In quel tempo, salito su una barca, Gesù passò all’altra riva e giunse nella sua città. Ed ecco, gli portavano un paralitico disteso su un letto. Gesù, vedendo la loro fede, disse al paralitico: «Coraggio, figlio, ti sono perdonati i peccati». Allora alcuni scribi dissero fra sé: «Costui bestemmia». Ma Gesù, conoscendo i loro pensieri, disse: «Perché pensate cose malvagie nel vostro cuore? Che cosa infatti è più facile: dire “Ti sono perdonati i peccati”, oppure dire “Àlzati e cammina”? Ma, perché sappiate che il Figlio dell’uomo ha il potere sulla terra di perdonare i peccati: Àlzati – disse allora al paralitico –, prendi il tuo letto e va’ a casa tua». Ed egli si alzò e andò a casa sua. Le folle, vedendo questo, furono prese da timore e resero gloria a Dio che aveva dato un tale potere agli uomini. Parola del Signore

 

Mediti…AMO

Il capitolo 9 prosegue il racconto dell’annuncio di Gesù attraverso le guarigioni.

Il brano che conclude il capitolo 8 e che segue al testo della tempesta sedata, visto la scorsa volta, racconta di Gesù che approda dopo la tempesta nella città di Gàdara.

Lì libera due indemoniati con il famoso gesto di trasferire gli spiriti impuri nella mandria dei porci che precipita poi nel mare.

Gàdara si trova nella Decapoli, regione abitata da molti pagani e questo spiega la presenza dei maiali, invisi al popolo ebraico …

Gli abitanti della città sconvolti da questo prodigio che li impaurisce, pregano Gesù di andarsene ed egli approda di nuovo in quella che, il versetto 1 del nostro brano, chiama la “sua città”, presumibilmente ancora Cafarnao.

Quindi ragionevolmente, possiamo dire che ci troviamo a Cafarnao, sulla riva del lago.

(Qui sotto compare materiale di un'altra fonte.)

-- ==== Sys2Proof/Laws/Cells.lean ====
section
/-! SUPPORT. Reading what was written, and the canonical form, of a sparse array of cells. -/

namespace Sys2Proof.Machine

variable {w : Nat}

theorem cellsFrom_mono {lo lo' : Nat} {m : Cells w} (h : lo' ≤ lo) (hm : cellsFrom lo m = true) :
    cellsFrom lo' m = true := by
  cases m with
  | nil => rfl
  | cons p rest =>
    simp only [cellsFrom, Bool.and_eq_true, decide_eq_true_eq] at hm ⊢
    exact ⟨⟨by omega, hm.1.2⟩, hm.2⟩

/-- An index below every listed one reads 0. -/
theorem cellRead_below {lo i : Nat} {m : Cells w} (hm : cellsFrom lo m = true) (h : i < lo) :
    cellRead m i = 0#w := by
  induction m generalizing lo with
  | nil => rfl
  | cons p rest ih =>
    simp only [cellsFrom, Bool.and_eq_true, decide_eq_true_eq] at hm
    simp only [cellRead]
    rw [if_neg (by omega)]
    exact ih hm.2 (by omega)

/-- A write keeps the canonical form above any bound that the index respects. -/
theorem cellsFrom_write {lo i : Nat} {m : Cells w} (v : BitVec w) (hm : cellsFrom lo m = true)
    (h : lo ≤ i) : cellsFrom lo (cellWrite m i v) = true := by
  induction m generalizing lo with
  | nil =>
    simp only [cellWrite]
    split <;> simp_all [cellsFrom]
  | cons p rest ih =>
    obtain ⟨k, u⟩ := p
    simp only [cellsFrom, Bool.and_eq_true, decide_eq_true_eq] at hm
    simp only [cellWrite]
    split
    · split <;> simp_all [cellsFrom]
    · split
      · split
        · exact cellsFrom_mono (by omega) hm.2
        · simp_all [cellsFrom]
      · simp only [cellsFrom, Bool.and_eq_true, decide_eq_true_eq]
        exact ⟨⟨hm.1.1, hm.1.2⟩, ih hm.2 (by omega)⟩

/-- A write keeps the canonical form. -/
theorem cellsWf_write {m : Cells w} (i : Nat) (v : BitVec w) (hm : cellsWf m = true) :
    cellsWf (cellWrite m i v) = true :=
  cellsFrom_write v hm (Nat.zero_le i)

theorem cellRead_write_from {lo i j : Nat} {m : Cells w} (v : BitVec w)
    (hm : cellsFrom lo m = true) :
    cellRead (cellWrite m i v) j = if j = i then v else cellRead m j := by
  induction m generalizing lo with
  | nil =>
    simp only [cellWrite]
    split <;> simp_all [cellRead]
  | cons p rest ih =>
    obtain ⟨k, u⟩ := p
    simp only [cellsFrom, Bool.and_eq_true, decide_eq_true_eq] at hm
    simp only [cellWrite]
    split
    · split
      · split
        · subst_vars; simp only [cellRead]; rw [if_neg (by omega)]
          exact cellRead_below hm.2 (by omega)
        · rfl
      · simp only [cellRead]
    · split
      · subst_vars
        split
        · split
          · subst_vars; exact cellRead_below hm.2 (by omega)
          · simp only [cellRead]; rw [if_neg (by assumption)]
        · simp only [cellRead]; split <;> rfl
      · simp only [cellRead]
        split
        · rw [if_neg (by omega)]
        · exact ih hm.2

/-- The value just written is the value read. -/
theorem cellRead_write_same {m : Cells w} (i : Nat) (v : BitVec w) (hm : cellsWf m = true) :
    cellRead (cellWrite m i v) i = v := by
  rw [cellRead_write_from v hm, if_pos rfl]

/-- A write leaves every other index alone; this needs no canonical form. -/
theorem cellRead_write_other {i j : Nat} (m : Cells w) (v : BitVec w) (h : j ≠ i) :
    cellRead (cellWrite m i v) j = cellRead m j := by
  induction m with
  | nil =>
    simp only [cellWrite]
    split <;> simp [cellRead, h]
  | cons p rest ih =>
    obtain ⟨k, u⟩ := p
    simp only [cellWrite]
    split
    · split
      · rfl
      · simp only [cellRead, if_neg h]
    · split
      · subst_vars
        split <;> simp only [cellRead, if_neg h]
      · simp only [cellRead, ih]

/-- Arrays in canonical form that read alike are the same list. -/
theorem cells_ext_from {lo : Nat} {m n : Cells w} (hm : cellsFrom lo m = true)
    (hn : cellsFrom lo n = true) (h : ∀ i, cellRead m i = cellRead n i) : m = n := by
  induction m generalizing lo n with
  | nil =>
    cases n with
    | nil => rfl
    | cons p rest =>
      have := h p.1
      simp_all [cellRead, cellsFrom]
  | cons p rest ih =>
    obtain ⟨k, u⟩ := p
    simp only [cellsFrom, Bool.and_eq_true, decide_eq_true_eq] at hm
    cases n with
    | nil =>
      have := h k
      simp_all [cellRead]
    | cons q rest' =>
      obtain ⟨k', u'⟩ := q
      simp only [cellsFrom, Bool.and_eq_true, decide_eq_true_eq] at hn
      have hk := h k
      have hk' := h k'
      simp only [cellRead, if_true] at hk hk'
      have e : k = k' := by
        by_contra hne
        rw [if_neg hne] at hk
        rw [if_neg (Ne.symm hne)] at hk'
        rcases Nat.lt_or_gt_of_ne hne with hlt | hlt
        · rw [cellRead_below hn.2 (by omega)] at hk; exact hm.1.2 hk
        · rw [cellRead_below hm.2 (by omega)] at hk'; exact hn.1.2 hk'.symm
      subst e
      simp only [if_true] at hk
      subst hk
      congr 1
      refine ih hm.2 hn.2 fun i => ?_
      have := h i
      simp only [cellRead] at this
      by_cases hi : i = k
      · subst hi; rw [cellRead_below hm.2 (by omega), cellRead_below hn.2 (by omega)]
      · rwa [if_neg hi, if_neg hi] at this

/-- Equal memories are equal data. -/
theorem cells_ext {m n : Cells w} (hm : cellsWf m = true) (hn : cellsWf n = true)
    (h : ∀ i, cellRead m i = cellRead n i) : m = n :=
  cells_ext_from hm hn h

end Sys2Proof.Machine
end

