-- ==== Sys2Proof/Laws/PerInstr.lean ====
section
/-! SUPPORT. For every instruction: the row of spec/opcode_table.json, and that the fields of its opcode, its
encoding's length and its form's cycle count agree with that row (30_encoding.md R136). -/

namespace Sys2Proof.Laws

/-- A row of the opcode table: what its mnemonic names, its length, its machine cycles and those when a
condition fails. -/
structure Row where
  form : Form
  length : Nat
  mcycles : Nat
  notTaken : Nat
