-- ==== Sys2Proof/Tests/Slice0.lean ====
section
/-! SUPPORT. Tests: single steps with expected results from the vectors and traces of 95_test_vectors.md and the
rules, words from the encodings, ill-formed terms, and a witness for the hypotheses of every statement. -/

namespace Sys2Proof.Tests

set_option Elab.async false

open Sys2Proof Sys2Proof.Machine

/-! ## Well-formedness and decoding -/

/-- The one check of WellFormed refuses a byte that selects an instruction. -/
theorem test_wellFormed_refuses_defined_byte : (Instr.undefined 0x00).wellFormed = false := by decide

theorem test_wellFormed_refuses_prefix_byte : (Instr.undefined 0xCB).wellFormed = false := by decide

theorem test_wellFormed_accepts_undefined_byte : (Instr.undefined 0xD3).wellFormed = true := by decide

/-- `LD L,A`: 01 yyy zzz with y = 5, z = 7 (R128, R170). -/
theorem test_decode_ld_L_A : decode [0b01101111, 0xAA] = .instr .ld_L_A [0xAA] := by decide

/-- `LD C,n`: 00 001 110 (R127, R171). -/
theorem test_decode_ld_C_n : decode [0b00001110, 0x5A] = .instr (.ld_C_n 0x5A) [] := by decide

/-- `LD DE,nn`: 00 01 0001, low byte first (R122, R190). -/
theorem test_decode_ld_DE_nn : decode [0b00010001, 0x34, 0x12] = .instr (.ld_DE_nn 0x1234) [] := by decide

/-- `POP AF`: 11 11 0001 (R130, R194). -/
theorem test_decode_pop_AF : decode [0b11110001] = .instr .pop_AF [] := by decide

/-- `SUB n`: 11 010 110 (R130, R211). -/
theorem test_decode_sub_n : decode [0b11010110, 0x0F] = .instr (.sub_n 0x0F) [] := by decide

/-- `XOR (HL)`: 10 101 110 (R129, R219). -/
theorem test_decode_xor_mHL : decode [0b10101110] = .instr .xor_mHL [] := by decide

/-- `DEC SP`: 00 11 1011 (R127, R242). -/
theorem test_decode_dec_SP : decode [0b00111011] = .instr .dec_SP [] := by decide

/-- `SWAP E`: CB, 00 110 011 (R131, R263). -/
theorem test_decode_swap_E : decode [0xCB, 0b00110011] = .instr .swap_E [] := by decide

/-- `RES 5,B`: CB, 10 101 000 (R131, R269). -/
theorem test_decode_res_5_B : decode [0xCB, 0b10101000] = .instr .res_5_B [] := by decide

/-- `JR NC,e`: 00 110 000 (R127, R286). -/
theorem test_decode_jr_NC : decode [0b00110000, 0x80] = .instr (.jr_NC_e 0x80) [] := by decide

/-- `CALL C,nn`: 11 011 100 (R130, R288). -/
theorem test_decode_call_C : decode [0b11011100, 0x00, 0x20] = .instr (.call_C_nn 0x2000) [] := by decide

/-- `EI`: 11 111 011 (R130, R299). -/
theorem test_decode_ei : decode [0b11111011] = .instr .ei [] := by decide

/-- A sequence that stops short is rejected by name (R135). -/
theorem test_decode_truncated : decode [0x3E] = .truncated 0x3E := by decide

theorem test_decode_empty : decode [] = .noBytes := by decide

/-- The pad byte of `STOP` is ignored (R139). -/
theorem test_decode_stop_pad : decode [0x10, 0xD3] = .instr .stop [] := by decide

/-- A table word: first byte in bits 7 to 0 (R136); a second-table row has the prefix above (log 11). -/
theorem test_table_word : decodeTableWord 16 0x7F3E = some (.ld_A_n 0x7F)
    ∧ decodeTableWord 16 0xCB37 = some .swap_A ∧ decodeTableWord 8 0xCB = some .prefix_CB
    ∧ decodeTableWord 8 0xC3 = some (.jp_nn 0x0000) := by decide

/-! ## Single steps -/

/-- A register file of 0 with the stack pointer and program counter of part 1 of 95_test_vectors.md. -/
def testRegs : Regs := { Regs.zero with sp := 0xDFF0, pc := 0xC000 }

/-- The start state of the vectors: reset with the pipeline and interrupts off. -/
def testState (x : Regs) : State :=
  { State.reset with
    regs := x
    irq := { ie := 0, flags := 0 }
    ppu := { State.reset.ppu with lcdc := 0 } }

/-- Bytes at given addresses, from outside. -/
def testPlace : List (Word × Byte) → State → State
  | [], s => s
  | (a, v) :: rest, s => testPlace rest (poke s a v)

/-- Whether the state after one step satisfies a check. -/
def testNext (r : Answer) (check : State → Bool) : Bool :=
  match r with
  | .next t => check t
  | .fault _ => false
  | .refused _ => false

/-- One step from the start state with a register file, code at 0xC000 and data. -/
def testRun (x : Regs) (code : List Byte) (data : List (Word × Byte)) (check : State → Bool) : Bool :=
  testNext (step (testPlace data (pokeAll code 0xC000 (testState x)))) check

/-- V1, R170. -/
theorem test_V1_LD_B_A :
    testRun { testRegs with a := 0x5A } [0x47] []
      (fun t => t.regs.b == 0x5A && t.regs.a == 0x5A && t.regs.pc == 0xC001)
      = true := by decide +kernel

/-- V3, R171. -/
theorem test_V3_LD_E_0x9C :
    testRun testRegs [0x1E, 0x9C] []
      (fun t => t.regs.e == 0x9C && t.regs.pc == 0xC002)
      = true := by decide +kernel

/-- V4, R172. -/
theorem test_V4_LD_H_HL :
    testRun { testRegs with h := 0xC1, l := 0x23 } [0x66] [(0xC123, 0x77)]
      (fun t => t.regs.h == 0x77 && t.regs.l == 0x23)
      = true := by decide +kernel

/-- V5, R173. -/
theorem test_V5_LD_HL_L :
    testRun { testRegs with h := 0xC1, l := 0x23 } [0x75] []
      (fun t => memRead t 0xC123 == 0x23 && t.regs.h == 0xC1 && t.regs.l == 0x23)
      = true := by decide +kernel

/-- V6, R174. -/
theorem test_V6_LD_HL_0x42 :
    testRun { testRegs with h := 0xD0, l := 0x00 } [0x36, 0x42] []
      (fun t => memRead t 0xD000 == 0x42 && t.regs.pc == 0xC002)
      = true := by decide +kernel

/-- V7, R175. -/
theorem test_V7_LD_A_BC :
    testRun { testRegs with b := 0xD0, c := 0x10 } [0x0A] [(0xD010, 0xEE)]
      (fun t => t.regs.a == 0xEE)
      = true := by decide +kernel

/-- V8, R178. -/
theorem test_V8_LD_DE_A :
    testRun { testRegs with a := 0x3C, d := 0xD0, e := 0x20 } [0x12] []
      (fun t => memRead t 0xD020 == 0x3C)
      = true := by decide +kernel

/-- V9, R179. -/
theorem test_V9_LD_A_0xD123 :
    testRun testRegs [0xFA, 0x23, 0xD1] [(0xD123, 0xAB)]
      (fun t => t.regs.a == 0xAB && t.regs.pc == 0xC003)
      = true := by decide +kernel

/-- V10, R180. -/
theorem test_V10_LD_0xD124_A :
    testRun { testRegs with a := 0x99 } [0xEA, 0x24, 0xD1] []
      (fun t => memRead t 0xD124 == 0x99)
      = true := by decide +kernel

/-- V11, R183. -/
theorem test_V11_LDH_A_0x80 :
    testRun testRegs [0xF0, 0x80] [(0xFF80, 0x5D)]
      (fun t => t.regs.a == 0x5D)
      = true := by decide +kernel

/-- V12, R184. -/
theorem test_V12_LDH_0x81_A :
    testRun { testRegs with a := 0x6E } [0xE0, 0x81] []
      (fun t => memRead t 0xFF81 == 0x6E)
      = true := by decide +kernel

/-- V13, R181. -/
theorem test_V13_LDH_A_C :
    testRun { testRegs with c := 0x90 } [0xF2] [(0xFF90, 0x21)]
      (fun t => t.regs.a == 0x21)
      = true := by decide +kernel

/-- V14, R182. -/
theorem test_V14_LDH_C_A :
    testRun { testRegs with a := 0x22, c := 0x91 } [0xE2] []
      (fun t => memRead t 0xFF91 == 0x22)
      = true := by decide +kernel

/-- The example form of R187: the pointer moves up after the read. -/
theorem test_R187_LD_A_HLi :
    testRun { testRegs with h := 0xC1, l := 0xFF } [0x2A] [(0xC1FF, 0x3D)]
      (fun t => t.regs.a == 0x3D && t.regs.h == 0xC2 && t.regs.l == 0x00)
      = true := by decide +kernel

/-- V17, R185. -/
theorem test_V17_LD_A_HL :
    testRun { testRegs with h := 0xD0, l := 0x00 } [0x3A] [(0xD000, 0x44)]
      (fun t => t.regs.a == 0x44 && t.regs.h == 0xCF && t.regs.l == 0xFF)
      = true := by decide +kernel

/-- V18, R188. -/
theorem test_V18_LD_HL_A :
    testRun { testRegs with a := 0x55, h := 0xD0, l := 0xFF } [0x22] []
      (fun t => memRead t 0xD0FF == 0x55 && t.regs.h == 0xD1 && t.regs.l == 0x00)
      = true := by decide +kernel

/-- V19, R172. -/
theorem test_V19_LD_A_HL :
    testRun { testRegs with h := 0xE5, l := 0x55 } [0x7E] [(0xC555, 0x66)]
      (fun t => t.regs.a == 0x66)
      = true := by decide +kernel

/-- V30, R190. -/
theorem test_V30_LD_SP_0xD000 :
    testRun testRegs [0x31, 0x00, 0xD0] []
      (fun t => t.regs.sp == 0xD000 && t.regs.pc == 0xC003)
      = true := by decide +kernel

/-- V32, R191. -/
theorem test_V32_LD_0xD100_SP :
    testRun { testRegs with sp := 0xFFF8 } [0x08, 0x00, 0xD1] []
      (fun t => memRead t 0xD100 == 0xF8 && memRead t 0xD101 == 0xFF && t.regs.pc == 0xC003)
      = true := by decide +kernel

/-- V33, R192. -/
theorem test_V33_LD_SP_HL :
    testRun { testRegs with h := 0xCF, l := 0xFF } [0xF9] []
      (fun t => t.regs.sp == 0xCFFF)
      = true := by decide +kernel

Alcuni amici di un paralitico, che non vogliono fargli perdere l’occasione di incontrare ed ascoltare Gesù, glielo portano su una barella.

Il passo parallelo del Vangelo di Marco (Mc 2,1-12), ci parla di una folla che accorre mentre Gesù si trova in casa e di come, mentre sta annunciando la Parola, quattro persone scoperchiano il tetto per presentargli un paralitico.

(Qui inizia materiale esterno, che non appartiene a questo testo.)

/-- A firmware image as the device management processor sees it (R307). -/
structure FwImage where
  version : Nat
  digest : BitVec 384
  ed25519 : Nat
  mldsa : Nat
  deriving DecidableEq, Repr, Inhabited
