/-- The element types of `PACK4` and `UNPK4` (R218). -/
def Ty.isNibble : Ty → Bool
  | .i4 | .ui4 | .e2m1 => true
  | _ => false

/-- The formats of a dense plane and of activations (R227, R230). -/
def Ty.isMatrix : Ty → Bool
  | .i8 | .e4m3 | .e5m2 | .bf16 => true
  | _ => false

/-- The formats of a 2:4 plane (R227). -/
def Ty.isSparse : Ty → Bool
  | .e4m3 | .e5m2 => true
  | _ => false

/-- The output formats of `MDRN` (R233). -/
def Ty.isDrain : Ty → Bool
  | .i8 | .i32 | .e4m3 | .e5m2 | .f16 | .bf16 | .f32 => true
  | _ => false

/-- `ST.SUM` and `STS` under `SUM` refuse `F16` and `F64` (R41). -/
def sumOk (rule : Rule) (ty : Ty) : Bool :=
  !(rule = .sum && (ty = .f16 || ty = .f64))

/-- A register field that is a multiple of `n` (pairs and quads, R35). -/
def aligned (n : Nat) (r : BitVec 6) : Bool := decide (r.toNat % n = 0)

/-- A field that names a scalar register: bit 5 is zero (R35). -/
def scalarOk (r : BitVec 6) : Bool := decide (r.toNat < 32)

/-- A field that names a lane register, or a scalar register when S = 1 (R36). -/
def regOk (sc : Bool) (r : BitVec 6) : Bool := !sc || scalarOk r

/-- A field that names a register pair of the kind `sc` chooses (R35, R36). -/
def pairOk (sc : Bool) (r : BitVec 6) : Bool := aligned 2 r && regOk sc r

/-- A predicate as destination: `p7` cannot be written (R35). -/
def predOk (p : BitVec 3) : Bool := decide (p ≠ 7#3)

/-- A 64-bit type names an even register (R40, R42, R214). -/
def wide (ty : Ty) (r : BitVec 6) : Bool := !(ty.size = 8) || aligned 2 r

/-- The number of result registers of a query (R79): `qb` for `TQB`, `ix` for the wide index form. -/
def queryRegs (qb ix : Bool) (ty : Ty) : Nat :=
  let n := if ix then 2 else 4
  if qb then n else max 1 (n * ty.size / 4)

/-- The alignment of the first result register of a query (R79). -/
def queryOk (qb ix : Bool) (ty : Ty) (d : BitVec 6) : Bool := aligned (queryRegs qb ix ty) d

/-- The operand sets of `JMOV` (R247). -/
def jmovOk (mode : JMode) (d a : BitVec 6) : Bool :=
  match mode with
  | .jj => decide (d.toNat < 8) && decide (a.toNat < 8)
  | .jp => decide (d.toNat < 8) && decide (a.toNat < 8)
  | .sj => scalarOk d && aligned 2 d && decide (a.toNat < 8)
  | .js => decide (d.toNat < 8) && scalarOk a && aligned 2 a

/-- The special registers `SRD` reads (R275). -/
def specialReadable (n : BitVec 6) : Bool :=
  let n := n.toNat
  n ≤ 0x0A || (0x10 ≤ n && n ≤ 0x13) || (0x20 ≤ n && n ≤ 0x28) || (0x30 ≤ n && n ≤ 0x38)

/-- The special registers `SWR` writes: `FLAGS`, `QSTAT`, `TVEC` and `TRET` (R275). -/
def specialWritable (n : BitVec 6) : Bool :=
  n = 0x09#6 || n = 0x0A#6 || n = 0x30#6 || n = 0x31#6

/-- The legal field values of a `MOD` word (R52). -/
def ModWord.wf (m : ModWord) : Bool :=
  decide (m.sat ≠ 3#2) && decide (m.rm.toNat < 5) && decide (m.sa ≠ 3#2) && decide (m.sb ≠ 3#2)
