-- ==== Sys2Proof/Config.lean ====
section
/-!
DEFINITION. What the spec leaves to the implementation or to chance. A free value is an opaque
constant: no proof can see what it is, so a theorem about it holds whatever it is.
-/

namespace Sys2Proof.Config

/-- The scheduler's pick among several moves that could be made, applied to the counter `fresh` of
the state (R63, R95, R111, R241, R257, R272 leave these orders open). Log entry 4. -/
opaque choice : Nat → Nat

/-- Which of several `ANY` stores survives on a byte set (R145, R146), applied to the counter
`fresh`. Log entry 5. -/
opaque anyPick : Nat → Nat

/-- Which free run of granules placement takes (R261). Log entry 9. -/
opaque runPick : Nat → Nat

/-- The device-physical address at which the code instance of a number is formed (R303 names the
partition's code area and no address). Log entry 15. -/
opaque instanceAt : Nat → Nat

/-- Which of three copies of an owner tag counts when all three differ (R125 reads them by majority). Log
entry 34. -/
opaque copyPick : Nat → Nat

/-- The size in bytes of a saved context, from the threads, scratch bytes and pending items it
holds (R281 gives no layout). Log entry 10. -/
opaque contextBytes : Nat → Nat → Nat → Nat

/-- The part's own activation threshold for refresh management (R59, R66). Log entry 11. -/
opaque managementThreshold : Nat

/-- The status with which the mailbox refuses a command for a reason to which R298 gives no number. Log
entry 16. -/
opaque refusedStatus : Nat

/-- The cycles that one refresh of a bank takes (R66, R69 give none). Log entry 72. -/
opaque refreshCycles : Nat

/-- The response code in the fault log of a translation that failed at another device, by the command's sequence number
(R287, R300). Log entry 18. -/
opaque remoteFaultCode : Nat → Nat

/-- The port by which a command of a sequence number leaves first (R299 names none). Log entry 78. -/
opaque firstPort : Nat → Nat

/-- What ageing makes of a plan (R309 gives no voltage and no step): a number for an argument of its own for each voltage
and each highest step. Log entry 81. -/
opaque marginPlan : Nat → Nat → Nat

/-- The device's own number, set by system software at bring-up (R300). Log entry 17. -/
opaque deviceNumber : Nat

/-- The devices that some port reaches after bring-up (R300, R310). Log entry 17. -/
opaque reachableDevices : List Nat

/-- HPA0 in units of 256 MiB (R294). Log entry 17. -/
opaque hdmBlock : Nat

/-- Whether an Ed25519 signature verifies against the fused key (R307). Log entry 12. -/
opaque ed25519Verifies : BitVec 384 → Nat → Bool

/-- Whether an ML-DSA-65 signature verifies against the fused key (R307). Log entry 12. -/
opaque mldsaVerifies : BitVec 384 → Nat → Bool

/-- The device's own Ed25519 signature of a report (R307). Log entry 12. -/
opaque ed25519Sign : List Nat → Nat

/-- The device's own ML-DSA-65 signature of a report (R307). Log entry 12. -/
opaque mldsaSign : List Nat → Nat

end Sys2Proof.Config
end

In Matteo la scena è differente. Non ci sono tetti scoperchiati e folle, ma solo delle persone che, spinte dalla fede, si presentano davanti a Gesù portando un paralitico disteso su un letto.

Gesù allora insegna ai presenti, e a tutti noi, cos’è veramente importante “Coraggio, figlio, ti sono perdonati i peccati”.

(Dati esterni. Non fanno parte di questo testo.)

/-! ### The engines -/

/-- The progress of one far burst of an engine request. -/
inductive BurstState where
  | todo
  /-- Requested, and to be sent again once its translation has been answered: it holds its entry
  (R111, R283). -/
  | again
  /-- Waits for the host's answer to an ATS request, after so many successful page responses. -/
  | ats (tries : Nat)
  /-- Waits on a page request of this generation of its tract's fault buffer (R285). -/
  | page (gen tries : Nat)
  /-- Waits for the host's answer to a back-invalidate snoop of this device-physical address (R295). -/
  | snoop (dpa : Nat)
  /-- Waits for the fabric's answer to this sequence number (R299). -/
  | fabric (seq : Nat)
  /-- The data of a read has arrived. -/
  | got (data : List Byte)
  /-- A write has been accepted by its queue and is not yet counted (R99). -/
  | accepted
  /-- The burst failed with a code of R100. -/
  | failed (code : Nat)
  /-- Finished: a write that has been counted, with the code it failed with or 0, or a bulk burst whose
  handler has been born. -/
  | done (code : Nat)
  deriving DecidableEq, Repr, Inhabited

/-- One far burst: its virtual address, its list position and its byte offset within the request,
with its state. `coord` are the handler coordinates `bc0`, `bc1`, `bc2` of a bulk burst (R106). -/
structure Burst where
  va : Nat
  pos : Nat
  offset : Nat
  coord : Nat × Nat × Nat
  state : BurstState
  deriving DecidableEq, Repr, Inhabited

/-- What every engine request carries: who issued it, where and in which step. -/
structure ReqHead where
  id : Nat
  task : Nat
  party : Nat
  core : Nat
  step : Nat
  tid : Word
  pc : Word
  deriving DecidableEq, Repr, Inhabited

/-- A copy (R92 to R102). `near` and `cnt` are absolute addresses. -/
structure Copy where
  head : ReqHead
  outbound : Bool
  indexed : Bool
  conv : Nat
  fill : Byte
  swz : Nat
  far : Nat
  near : Nat
  len : Nat
  rows : Nat
  first : Nat
  rlen : Nat
  idx : List Nat
  cnt : Option Nat
  bursts : List Burst
  /-- Outbound: the near bytes once they have been read (R98). -/
  nearData : Option (List Byte)
  /-- Outbound: the near sectors that could not be decoded when they were read (R100, R135). -/
  badNear : List Nat
  /-- Inbound: the destination lines not yet written. -/
  lines : List Nat
  /-- An inbound copy that has written a line, or an outbound one that has read (R102). -/
  begun : Bool
  deriving DecidableEq, Repr, Inhabited

/-- A bulk read (R104 to R122). -/
structure Bulk where
  head : ReqHead
  win : Nat
  winLines : Nat
  winSpace : Space
  cnt : Option Nat
  hnd : Nat
  chnd : Option Nat
  tag : Nat
  params : List Word
  indexed : Bool
  total : Nat
  rows : Nat
  idx : List Nat
  bursts : List Burst
  /-- Burst handlers born so far. -/
  born : Nat
  /-- The last-burst event has landed the writes and the completion handler runs (R118). -/
  landed : Bool
  deriving DecidableEq, Repr, Inhabited

/-- A drain whose converted bytes wait for the frontier (R235): line by line, the bytes with their
addresses. -/
structure Drain where
  head : ReqHead
  pieces : List (Nat × List (Nat × Byte))
  begun : Bool
  deriving DecidableEq, Repr, Inhabited

/-- An outstanding table query (R76, R77): the captured index words of its lanes. -/
structure Query where
  id : Nat
  task : Nat
  gid : Nat
  core : Nat
  d : Nat
  tbl : Nat
  ix : Bool
  qb : Bool
  ty : Ty
  pc : Word
  lanes : List (Nat × Word)
  /-- How many of its rows have been opened (R76). -/
  opened : Nat
  /-- It has yielded to the normal requests of an expired bound, and its next row comes before every request that entered
  later (R70). -/
  resumes : Bool := false
  deriving DecidableEq, Repr, Inhabited

/-- A weight plane (R220, R227): empty, or an image with its format and scales. -/
structure Plane where
  loaded : Bool
  ty : Ty
  sparse : Bool
  scale0 : Word
  scale1 : Word
  img : Cells 8
  deriving DecidableEq, Repr, Inhabited

/-- The descriptor of a drain (R232). -/
structure DrainSpec where
  tile : Bool
  rm : Nat
  row0 : Nat
  n : Nat
  dstride : Nat
  tstride : Nat
  dest : Nat
  tdest : Nat
  vdest : Nat
  seed : Word
  tc : Word
  ty : Ty
  tr : Bool
  deriving DecidableEq, Repr, Inhabited

/-- What an operation of the matrix queue does at its turn (R224). Memory operands were read when
the operation entered the queue, as loads of its step. -/
inductive MatrixAct where
  | load (ty : Ty) (sparse pair : Bool) (scale0 scale1 : Word) (base : Nat) (img : Cells 8)
  | stream (ty : Ty) (scaled swap pair tile : Bool) (row0 n : Nat) (rows : Cells 8)
      (scales : List (Word × Word))
  | drain (pair : Bool) (spec : DrainSpec)
  | zero (tile pair : Bool)
  | readTile (tile col : Bool) (x : Word) (reg : Nat) (lanes : List Nat)
  | writeTile (tile col : Bool) (x : Word) (lanes : List (Nat × Word))
  deriving DecidableEq, Repr, Inhabited

/-- One operation of a matrix queue. -/
structure MatrixOp where
  head : ReqHead
  gid : Nat
  pid : Nat
  lane : Nat
  act : MatrixAct
  deriving DecidableEq, Repr, Inhabited

/-- The matrix engine of a core (R220 to R222); an engine not listed is unclaimed. -/
structure Engine where
  core : Nat
  claim : Nat × Nat
  /-- The engine's pair partner is claimed with it and this core leads (R222). -/
  leads : Bool
  /-- This engine is claimed as the follower of its even neighbour. -/
  follows : Bool
  active : Plane
  shadow : Plane
  acc0 : Cells 32
  acc1 : Cells 32
  queue : List MatrixOp
  /-- An uncorrectable soft error in a plane or tile (R239). -/
  softError : Bool
  deriving DecidableEq, Repr, Inhabited

/-- The engines of the device. -/
structure Engines where
  copies : List Copy
  bulks : List Bulk
  drains : List Drain
  queries : List Query
  matrix : List Engine
  bins : List Bin
  deriving DecidableEq, Repr, Inhabited

/-! ### The stacks -/

/-- A normal request that waits in its pseudo-channel queue behind a table query of its bank (R69,
R70): the request and burst, and the moment it entered. -/
structure QueueEntry where
  pch : Nat
  bank : Nat
  req : Nat
  n : Nat
  since : Nat
  /-- Refreshes of the bank since the request entered (R69). -/
  refreshes : Nat
  deriving DecidableEq, Repr, Inhabited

Reagisce alla richiesta di aiuto nel modo più efficace perché la salvezza che ci offre non è la liberazione dalla malattia, dalla morte, dalla sofferenza, ma la liberazione dal male che ci imprigiona e ci impedisce di amare pienamente.

È rimuovere gli ostacoli che ci impediscono di vivere alla sequela della Parola che Gesù ci ha annunciato, e che continua a esserci rivolta ogni giorno grazie alla presenza dello Spirito che ci sostiene e ci accompagna nel nostro cammino di fede.

È importante sottolineare che questa frase che vedremo suscita indignazione ed è il centro di questo brano, Gesù la pronunci perché colpito dalla fede di coloro che si fanno carico della sofferenza di quest’uomo.

Per la mentalità del tempo e per una teologia retributiva, si pensava che il male fisico fosse la conseguenza dei peccati commessi da colui che era colpito dalla malattia; mentalità, non del tutto scomparsa anche oggi, che vede la volontà di Dio ovunque anche per spiegare una sofferenza addirittura come imposta da Dio.

Ecco, questi uomini attirano l’attenzione di Gesù perché superano questa barriera culturale e religiosa e gli portano questo paralitico. Ed è per questo che Gesù è ammirato, tanto che si sente quasi costretto a rispondere, con delicatezza:

  • Coraggio, figlio, ti sono perdonati i peccati”.

Subito dopo troviamo una delle domande più affascinanti di Gesù:

  • È più facile dire: ‘Ti sono perdonati i peccati’, oppure: ‘Àlzati e cammina’?

Ragionamento classico dell’esegesi rabbinica: se può guarire fisicamente il malato (il visibile), a maggior ragione avrà l’autorevolezza di perdonare i suoi peccati (l’invisibile).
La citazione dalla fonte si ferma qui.